Курт Хюбнер - Истина мифа
К сравнению: онтологические основания естествознания. их исторические корни и их проблематичность
Следует заранее отметить, что одна из решающих трудностей в придании значимости непроизвольному мифическому опыту состоит в производном от науки способе мышления. Исходя из этого способа мышления, подобный опыт понимается лишь как нечто субъективное, или, как иногда говорят, как нечто антропоморфное, которое не может притязать на объективность и действительность. В основе этого лежит некое представление онтологического порядка (ибо оно определяется априорно) о том, какова природа объекта, какая "форма бытия" ему присуща и чем он отличается от субъекта. В чем же состоит это представление при ближайшем рассмотрении и на чем покоится его обоснование? Предшествующее введение в анализ мифического опыта ограничивалось для простоты в основном представлениями о природе. Поэтому, говоря о науке, мы можем сравнить с мифом и противопоставить ему для начала лишь опыт естествознания. Для последнего наиболее характерной в данном смысле является физика.
Именно ее понятие объекта сформировало в наши дни общепринятое представление о природной реальности, которое применяется для критики ненаучного, в том числе и мифически истолкованного, объекта природы. Я освещу некоторые из важнейших этапов в истории физики, которые сформировали присущее ей понятие объекта и привели тем самым к различению субъекта и объекта, которое сегодня воспринимается как самоочевидное. Лишь когда добираешься исторически-системным образом до основ онтологии такого рода, становится ясно, как строится ее обоснование. Ведь тем временем как каждый ее уровень выстраивался на предшествующем, ее подлинные и изначальные основы в дальнейшем все более и более отходили в прошлое; далее, ее мыслительные схемы не подвергались сомнению с точки зрения процедуры обоснования и постепенно принимались в качестве самоочевидностей. Когда я говорю о некоторых из важнейших этапов в ходе развития, то под ними я подразумеваю такие,
в которых формировалось что-то вроде первичной породы, на которой покоится, помимо всего прочего, и наша культура, покоренная естествознанием. Отсюда ведут свое происхождение и те понятия, в рамках которых с тех пор существует научный опыт, из которых он исходил, то есть понятия, которые закабалили в конце концов всю духовную жизнь, в том числе и науки, не касающиеся природы. Итак, я могу ограничиться здесь лишь некоторыми основными линиями, избегая упрека в пренебрежении или невнимании к чему-либо существенному в данном контексте.
1. Декарт
Основы понятия физического объекта, которые так упорно должны были определять сознание до сегодняшнего дня, мы находим в первый раз в ясном и отчетливом разъяснении у Декарта. Постепенно побеждающее в эпоху Возрождения-убеждение в том, что природа человеческого разума открывается по милости Бога, вело к "сверлящему" вопросу: из чего, в конечном счете, состоит разум. Декарт думал, что нашел ответ: разум предполагает систему, аксиомы которой, так же как и опирающиеся на них доказательства, абсолютно очевидны. Такую систему он обнаруживает в математике.

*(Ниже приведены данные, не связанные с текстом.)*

/-- The lengths that the hardware gives a command's list operands: eight sensors (spec 02, R50), twenty rails (R56), at most four traces (spec 06, R160), at most
fifteen body words (spec 18, R492). A command without such an operand is well formed. -/
def Lengths.Statement (i : Instr) : Prop :=
  match i with
  | .tjSample temps _ => i.wellFormed = true ↔ temps.length = 8
  | .tapRailSample rails => i.wellFormed = true ↔ rails.length = 20
  | .tdrProcEnd _ traces => i.wellFormed = true ↔ traces.length ≤ 4
  | .mailboxPost _ _ _ body _ => i.wellFormed = true ↔ body.length ≤ 15
  | _ => i.wellFormed = true
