/-- What a sender lays out: a byte of the image is one of the part that covers it, and fields that fit do not reach into each other. -/
theorem Env.Fits.laidOut {e : Env} (h : e.Fits) : e.LaidOut (byteAt e.bytes) := by
  have dest := destBits_of_reserved h.dest h.reserved
  have flags := e.flags_le_one
  have zero : byteAt [0] 0 = 0 := rfl
  obtain ⟨_, _, _, _, _, _, _, _, _, _, _, _, _, _, _, _, -⟩ := h
  constructor
  all_goals simp only [Env.bytes, dest, zero, byteAt_append, byteAt_beBytes, List.length_append, length_beBytes, List.length_singleton, Nat.reduceAdd,
    Nat.reduceSub, Nat.reduceMul, Nat.reducePow, Nat.reduceLT, if_true, if_false]
  all_goals omega

/-- What a receiver reads: each line of the table has one solution in fields that fit. -/
theorem Env.LaidOut.envOf_eq {e : Env} {l : List Byte} (h : e.LaidOut (byteAt l)) (fits : e.Fits) (len : l.length = 24) : envOf l = e := by
  obtain ⟨-, ct_le, fcsIn_le, tsReq_le, oneStep_le, tsEst_le, ctxV_le, -, -⟩ := e.flags_le_one
  obtain ⟨mc, dest⟩ : (byteAt l 0).testBit 7 = e.mc ∧ byteAt l 0 % 4 * 256 + byteAt l 1 = e.dest :=
    flag_number_of_two_bytes h.mc_dest (byteAt_lt l 1) fits.dest (by decide)
  obtain ⟨cls, colour, ct, fcsIn⟩ : byteAt l 2 / 32 = e.cls ∧ byteAt l 2 / 8 % 4 = e.colour ∧ (byteAt l 2).testBit 2 = e.ct ∧
      (byteAt l 2).testBit 1 = e.fcsIn := by
    have eq := h.cls_colour_ct_fcsIn
    have fit := fits.colour
    exact ⟨by omega, by omega, testBit_eq_of_div_mod (by omega), testBit_eq_of_div_mod (by omega)⟩
  have src : byteAt l 3 % 128 = e.src := (congrArg (· % 128) h.src).trans (Nat.mod_eq_of_lt fits.src)
  obtain ⟨rate, vid⟩ : byteAt l 4 / 16 = e.rate ∧ byteAt l 4 % 16 * 256 + byteAt l 5 = e.vid := by
    have eq := h.rate_vid
    have fit := fits.vid
    have low := byteAt_lt l 5
    omega
  obtain ⟨tsReq, oneStep, tsEst, tsTb⟩ : (byteAt l 6).testBit 7 = e.tsReq ∧ (byteAt l 6).testBit 6 = e.oneStep ∧ (byteAt l 6).testBit 5 = e.tsEst ∧
      byteAt l 6 % 8 = e.tsTb := by
    have eq := h.tsReq_oneStep_tsEst_tsTb
    have fit := fits.tsTb
    exact ⟨testBit_eq_of_div_mod (by omega), testBit_eq_of_div_mod (by omega), testBit_eq_of_div_mod (by omega), by omega⟩
  obtain ⟨ctxV, ctx⟩ : (byteAt l 10).testBit 7 = e.ctxV ∧ byteAt l 10 % 128 = e.ctx := by
    have eq := h.ctxV_ctx
    have fit := fits.ctx
    exact ⟨testBit_eq_of_div_mod (by omega), by omega⟩
  have ingNs : beNat ((l.drop 14).take 4) = e.ingNs := by rw [beNat_four (by omega), h.ingNs]
  obtain ⟨hit, mat⟩ : (byteAt l 18).testBit 7 = e.hit ∧ byteAt l 18 % 32 * 256 + byteAt l 19 = e.mat :=
    flag_number_of_two_bytes h.hit_mat (byteAt_lt l 19) fits.mat (by decide)
  obtain ⟨mv, meter⟩ : (byteAt l 20).testBit 7 = e.mv ∧ byteAt l 20 % 8 * 256 + byteAt l 21 = e.meter :=
    flag_number_of_two_bytes h.mv_meter (byteAt_lt l 21) fits.meter (by decide)
  simp only [envOf, mc, dest, destBits_of_reserved fits.dest fits.reserved, cls, colour, ct, fcsIn, src, rate, vid, tsReq, oneStep, tsEst, tsTb, h.tsTag,
    h.tsOff, h.csumOff, ctxV, ctx, h.ingS, ingNs, hit, mat, mv, meter, h.aux]

/-- Settles O45: the bytes lie as the table has them, and the table gives back every field. -/
theorem envelopeBytes : Obligations.EnvelopeBytes := by
  intro e dest cls colour src rate vid tsTb tsTag tsOff csumOff ctx ingS ingNs mat meter aux reserved
  have fits : e.Fits := ⟨dest, cls, colour, src, rate, vid, tsTb, tsTag, tsOff, csumOff, ctx, ingS, ingNs, mat, meter, aux, reserved⟩
  have L := fits.laidOut
  exact ⟨e.length_bytes, L.envOf_eq fits e.length_bytes, L.mc_dest, L.cls_colour_ct_fcsIn, L.src, L.rate_vid, L.tsReq_oneStep_tsEst_tsTb, L.tsTag,
    L.tsOff, L.csumOff, L.ctxV_ctx, L.reserved, L.ingS, L.ingNs, L.hit_mat, L.mv_meter, L.aux⟩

Таким образом, если природа имеет разумное устройство, то она определенно должна описываться языком математики. В математическом понимании она состоит из тела и пространства, которые непосредственно сливаются друг с другом в геометрии.
Декарт пришел к выводу, что геометрия и физика друг с другом совпадают. Но кроме тела и пространства существует еще и перемещение тела в пространстве.

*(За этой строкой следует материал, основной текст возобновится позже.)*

-- ==== Sys2Proof/Machine/Operands.lean ====
section
/-! DEFINITION. Operand forms: colours and their channels, the lookup table, the encoded pixel, offsets and the lane
swap, the frame, the codes of PHASE, the bits of a byte on the wire. -/

namespace Sys2Proof.Machine

/-! ### Colours (R90, R91, R107) -/

/-- `R(c) = c[23:16]` (R107). -/
def redOf (c : Colour) : Byte := c.extractLsb' 16 8

/-- `G(c) = c[15:8]` (R107). -/
def greenOf (c : Colour) : Byte := c.extractLsb' 8 8

/-- `B(c) = c[7:0]` (R107). -/
def blueOf (c : Colour) : Byte := c.extractLsb' 0 8

/-- `RGB(r, g, b) = (r << 16) | (g << 8) | b` (R107). -/
def rgbOf (r g b : Byte) : Colour :=
  (r.setWidth 24 <<< 16) ||| (g.setWidth 24 <<< 8) ||| b.setWidth 24

/-- The channel in slot 0, 1 or 2: green, red, blue (R63, R91). -/
def channelOf (c : Colour) (slot : Nat) : Byte :=
  match slot with
  | 0 => greenOf c
  | 1 => redOf c
  | _ => blueOf c

/-! ### The lookup table (R93 to R95, R120, R121) -/

/-- One turn of R121's first loop: the template `1, v[i], 0` is shifted in. -/
def shiftInTemplate (v : Byte) (w : BitVec 24) (i : Nat) : BitVec 24 :=
  (w <<< 3) ||| 0b100#24 ||| ((BitVec.ofBool (v.getLsbD i)).setWidth 24 <<< 1)

/-- The 24 pulse slots of entry `v`, slot 0 in bit 23: R121's loop over `i = 7` down to `0`. -/
def lutSlots (v : Byte) : BitVec 24 :=
  [7, 6, 5, 4, 3, 2, 1, 0].foldl (shiftInTemplate v) 0

/-- `LUT[v][j]`, `j` in 0..2 (R121). -/
def lut (v : Byte) (j : Nat) : Byte := (lutSlots v).extractLsb' (16 - 8 * j) 8

/-- The byte at offset `3v + j` of the 768-byte memory LUT (R60). -/
def lutRead (a : Nat) : Byte := lut (BitVec.ofNat 8 (a / 3)) (a % 3)

/-- `ENCODE(v) = MemRead(LUT, 3*v, 3)` (R120). -/
def encodeBytes (v : Byte) : List Byte :=
  (List.range 3).map fun j => lutRead (3 * v.toNat + j)

/-! ### The encoded pixel and the frame (R6, R68, R96 to R99) -/

/-- Logical byte `k` of an encoded pixel: `LUT[ch(k / 3)][k mod 3]` (R96). -/
def pixelByte (c : Colour) (k : Nat) : Byte := lut (channelOf c (k / 3)) (k % 3)

/-- The nine bytes of an encoded pixel in logical order (R96). -/
def pixelBytes (c : Colour) : List Byte := (List.range 9).map (pixelByte c)

/-- `L = 9 × pixelCount + ResetBytes`, no wrap (R6). -/
def frameLength (p : Params) (pixelCount : Word) : Nat := 9 * pixelCount.toNat + p.resetBytes

/-- `phys(o)` (R68): `o XOR 1` over the whole frame with the lane swap. -/
def phys (p : Params) (o : Nat) : Nat := if p.laneSwap then o ^^^ 1 else o

/-- The logical offset of logical byte `k` of pixel `i` (R97, R133). -/
def pixelOffset (i k : Nat) : Nat := 9 * i + k

/-- `S(i)`: the physical positions a write of pixel `i` touches, in logical order (R99). -/
def storedSet (p : Params) (i : Nat) : List Nat :=
  (List.range 9).map fun k => phys p (pixelOffset i k)

/-- Well-formed configuration (R71): with the lane swap the frame length is even. -/
abbrev evenFrame (p : Params) (pixelCount : Word) : Prop :=
  p.laneSwap = true → frameLength p pixelCount % 2 = 0

/-- `L` of the current context (R6). -/
def State.frameLen (s : State) : Nat := frameLength s.params s.pixcnt

/-- The bytes one emit step moves (R155). -/
def emitUnit (p : Params) : Nat := if p.laneSwap then 2 else 1

/-- A byte's bits as emitted, bit 7 first (R66). -/
def msbFirst (b : Byte) : List Bool :=
  [b.getLsbD 7, b.getLsbD 6, b.getLsbD 5, b.getLsbD 4, b.getLsbD 3, b.getLsbD 2, b.getLsbD 1, b.getLsbD 0]

/-! ### PHASE (R29) -/

/-- The 4-bit code of a phase (R29). -/
def Phase.code : Phase → BitVec 4
  | .tIdle => 0
  | .tCheck => 1
  | .tSnap => 2
  | .tEnable => 3
  | .tStream => 4
  | .tDrain => 5
  | .tResend => 6
  | .tDisable => 7
  | .tExited => 8

/-- The phase with a code; codes 9 to 15 are never held (R29). -/
def phaseOfCode (c : BitVec 4) : Option Phase :=
  match c with
  | 0#4 => some .tIdle
  | 1#4 => some .tCheck
  | 2#4 => some .tSnap
  | 3#4 => some .tEnable
  | 4#4 => some .tStream
  | 5#4 => some .tDrain
  | 6#4 => some .tResend
  | 7#4 => some .tDisable
  | 8#4 => some .tExited
  | _ => none

/-! ### Decoding a wire stream (R108) -/

/-- What a group of three slots says. -/
inductive Symbol
  | bit (b : Bool)
  | gap
  deriving DecidableEq, Repr

/-- `1 0 0` is 0, `1 1 0` is 1, `0 0 0` is the gap, any other group is no encoding (R108). -/
def symbolOf : Bool → Bool → Bool → Option Symbol
  | true, false, false => some (.bit false)
  | true, true, false => some (.bit true)
  | false, false, false => some .gap
  | _, _, _ => none

/-- Eight LED bits from 24 slots, first received as bit 7, and the slots after them; `none` if a group is not an LED
bit (R108). -/
def takeLedBits : Nat → Byte → List Bool → Option (Byte × List Bool)
  | 0, v, slots => some (v, slots)
  | n + 1, v, a :: b :: c :: slots =>
    match symbolOf a b c with
    | some (.bit x) => takeLedBits n ((v <<< 1) ||| (BitVec.ofBool x).setWidth 8) slots
    | some .gap => none
    | none => none
  | _ + 1, _, _ => none

/-- One channel value (R108). -/
def takeChannel (slots : List Bool) : Option (Byte × List Bool) := takeLedBits 8 0 slots

/-- One pixel: channel values arrive green, red, blue (R108). -/
def takePixel (slots : List Bool) : Option (Colour × List Bool) :=
  match takeChannel slots with
  | none => none
  | some (g, slots1) =>
    match takeChannel slots1 with
    | none => none
    | some (r, slots2) =>
      match takeChannel slots2 with
      | none => none
      | some (b, slots3) => some (rgbOf r g b, slots3)

/-- The colours of `n` pixels, and the slots after them (R108). -/
def takePixels : Nat → List Bool → Option (List Colour × List Bool)
  | 0, slots => some ([], slots)
  | n + 1, slots =>
    match takePixel slots with
    | none => none
    | some (c, rest) =>
      match takePixels n rest with
      | none => none
      | some (cs, gap) => some (c :: cs, gap)

end Sys2Proof.Machine
end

Однако поскольку движение не является предметом математики (хотя числа и геометрические образы и могут описывать движение, они не в состоянии быть его источником), то об этом, согласно пониманию Декарта, должно позаботиться нечто выходящее за пределы чисто математического видения природы, а именно Бог. По этой причине Декарт придерживается следующей аксиомы в качестве требования разума: решение Бога, которому предшествовало творение, никогда не может измениться, потому что однажды принятые им решения остаются навсегда действительными. Значит, и названная им однажды общая сумма перемещений во Вселенной останется той же самой. Каждое тело будет так же стараться сохранить принятые им однажды скорость и направление движения. Это значит, оно будет двигаться в бесконечность по прямой, согласно определению классической геометрии, если не будет отвлечено со своего пути столкновением с другим телом. И из этого Декарт выводит затем законы столкновения тел, на которых покоится вся его физика.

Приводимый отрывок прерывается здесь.